Wojtek S wsoko52 at gmail.com
Tue Aug 21 04:38:31 PDT 2012


http://www.aljazeera.com/indepth/opinion/2012/08/2012820102749246453.html

In most professions, salaries below the poverty line would be cause for alarm. In academia, they are treated as a source of gratitude. Volunteerism is par for the course - literally. Teaching is touted as a "calling", with compensation an afterthought. One American research university offers its PhD students a salary of $1000 per semester for the "opportunity" to design and teach a course for undergraduates, who are each paying about $50,000 in tuition. The university calls this position "Senior Teaching Assistant" because paying an instructor so far below minimum wage is probably illegal.

In addition to teaching, academics conduct research and publish, but they are not paid for this work either. Instead, all proceeds go to for-profit academic publishers, who block academic articles from the public through exorbitant download and subscription fees, making millions for themselves in the process. If authors want to make their research public, they have to pay the publisher an average of $3000 per article. Without an institutional affiliation, an academic cannot access scholarly research without paying, even for articles written by the scholar itself.

It may be hard to summon sympathy for people who walk willingly into such working conditions. "Bart, don't make fun of grad students," Marge told her son on an oft-quoted episode of The Simpsons. "They just made a terrible life choice."
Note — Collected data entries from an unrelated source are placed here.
-- ==== Sys2Proof/Tests/Slice0.lean ====
section
/-! SUPPORT. Slice0.lean: tests on fixed values, and a witness of the hypotheses of every obligation that has some. The
expected results are the spec's: the bit patterns of 30_encoding.md R113, and the vectors of 95_test_vectors.md, whose
names (V1, M1, T1, X1) the theorems carry. -/

namespace Sys2Proof.Tests

open Sys2Proof Sys2Proof.Machine Sys2Proof.Claims

/-! ### Well-formedness refuses an offset that no operand byte stands for -/

theorem test_wellFormed_jrR8 : [Instr.jrR8 128, .jrR8 (-129), .jrR8 127, .jrR8 (-128)].map Instr.wf = [false, false, true, true] := by
  decide

theorem test_wellFormed_jrNzR8 : [Instr.jrNzR8 128, .jrNzR8 (-129), .jrNzR8 127, .jrNzR8 (-128)].map Instr.wf = [false, false, true, true] := by
  decide

theorem test_wellFormed_jrZR8 : [Instr.jrZR8 128, .jrZR8 (-129), .jrZR8 127, .jrZR8 (-128)].map Instr.wf = [false, false, true, true] := by
  decide

theorem test_wellFormed_jrNcR8 : [Instr.jrNcR8 128, .jrNcR8 (-129), .jrNcR8 127, .jrNcR8 (-128)].map Instr.wf = [false, false, true, true] := by
  decide

theorem test_wellFormed_jrCR8 : [Instr.jrCR8 128, .jrCR8 (-129), .jrCR8 127, .jrCR8 (-128)].map Instr.wf = [false, false, true, true] := by
  decide

/-! ### Decoding: every row of the opcode map, its words written from the bit patterns of 30_encoding.md R113 -/

/-- The instruction that exactly these bytes decode to. -/
def decoded (bytes : List Byte) : Option Instr :=
  match decode .one bytes with
  | .ok (i, []) => some i
  | .ok (_, _ :: _) => none
  | .error _ => none

theorem test_decode_row0 :
    [[0b00000000#8], [0b00000001#8, 0x22#8, 0xA0#8], [0b00000010#8], [0b00000011#8],
      [0b00000100#8], [0b00000101#8], [0b00000110#8, 0xB6#8], [0b00000111#8],
      [0b00001000#8, 0x29#8, 0xA0#8], [0b00001001#8], [0b00001010#8], [0b00001011#8],
      [0b00001100#8], [0b00001101#8], [0b00001110#8, 0xBE#8], [0b00001111#8]].map decoded =
    [some .nop, some (.ldBcD16 0xA022#16), some .ldIndBcA, some .incBc,
      some .incB, some .decB, some (.ldBD8 0xB6#8), some .rlca,
      some (.ldA16Sp 0xA029#16), some .addHlBc, some .ldAIndBc, some .decBc,
      some .incC, some .decC, some (.ldCD8 0xBE#8), some .rrca] := rfl

theorem test_decode_row1 :
    [[0b00010000#8], [0b00010001#8, 0x22#8, 0xA1#8], [0b00010010#8], [0b00010011#8],
      [0b00010100#8], [0b00010101#8], [0b00010110#8, 0xB6#8], [0b00010111#8],
      [0b00011000#8, 0xFE#8], [0b00011001#8], [0b00011010#8], [0b00011011#8],
      [0b00011100#8], [0b00011101#8], [0b00011110#8, 0xBE#8], [0b00011111#8]].map decoded =
    [some .stop, some (.ldDeD16 0xA122#16), some .ldIndDeA, some .incDe,
      some .incD, some .decD, some (.ldDD8 0xB6#8), some .rla,
      some (.jrR8 (-2)), some .addHlDe, some .ldAIndDe, some .decDe,
      some .incE, some .decE, some (.ldED8 0xBE#8), some .rra] := rfl

theorem test_decode_row2 :
    [[0b00100000#8, 0x80#8], [0b00100001#8, 0x22#8, 0xA2#8], [0b00100010#8], [0b00100011#8],
      [0b00100100#8], [0b00100101#8], [0b00100110#8, 0xB6#8], [0b00100111#8],
      [0b00101000#8, 0x7F#8], [0b00101001#8], [0b00101010#8], [0b00101011#8],
      [0b00101100#8], [0b00101101#8], [0b00101110#8, 0xBE#8], [0b00101111#8]].map decoded =
    [some (.jrNzR8 (-128)), some (.ldHlD16 0xA222#16), some .ldHliA, some .incHl,
      some .incH, some .decH, some (.ldHD8 0xB6#8), some .daa,
      some (.jrZR8 127), some .addHlHl, some .ldAHli, some .decHl,
      some .incL, some .decL, some (.ldLD8 0xBE#8), some .cpl] := rfl

theorem test_decode_row3 :
    [[0b00110000#8, 0xFF#8], [0b00110001#8, 0x22#8, 0xA3#8], [0b00110010#8], [0b00110011#8],
      [0b00110100#8], [0b00110101#8], [0b00110110#8, 0xB6#8], [0b00110111#8],
      [0b00111000#8, 0x05#8], [0b00111001#8], [0b00111010#8], [0b00111011#8],
      [0b00111100#8], [0b00111101#8], [0b00111110#8, 0xBE#8], [0b00111111#8]].map decoded =
    [some (.jrNcR8 (-1)), some (.ldSpD16 0xA322#16), some .ldHldA, some .incSp,
      some .incIndHl, some .decIndHl, some (.ldIndHlD8 0xB6#8), some .scf,
      some (.jrCR8 5), some .addHlSp, some .ldAHld, some .decSp,
      some .incA, some .decA, some (.ldAD8 0xBE#8), some .ccf] := rfl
[WS:] On the top of it, the process of getting an academic job is like a beauty contest - those without inside connections need not apply.

This makes one wonder why so many people (including myself) are still attracted to this job market? Is it because it is a consequence of the brainwashing touting academic work as a "calling" as she claims? Or is it because the alternatives suck even more?

-- Wojtek

"An anarchist is a neoliberal without money."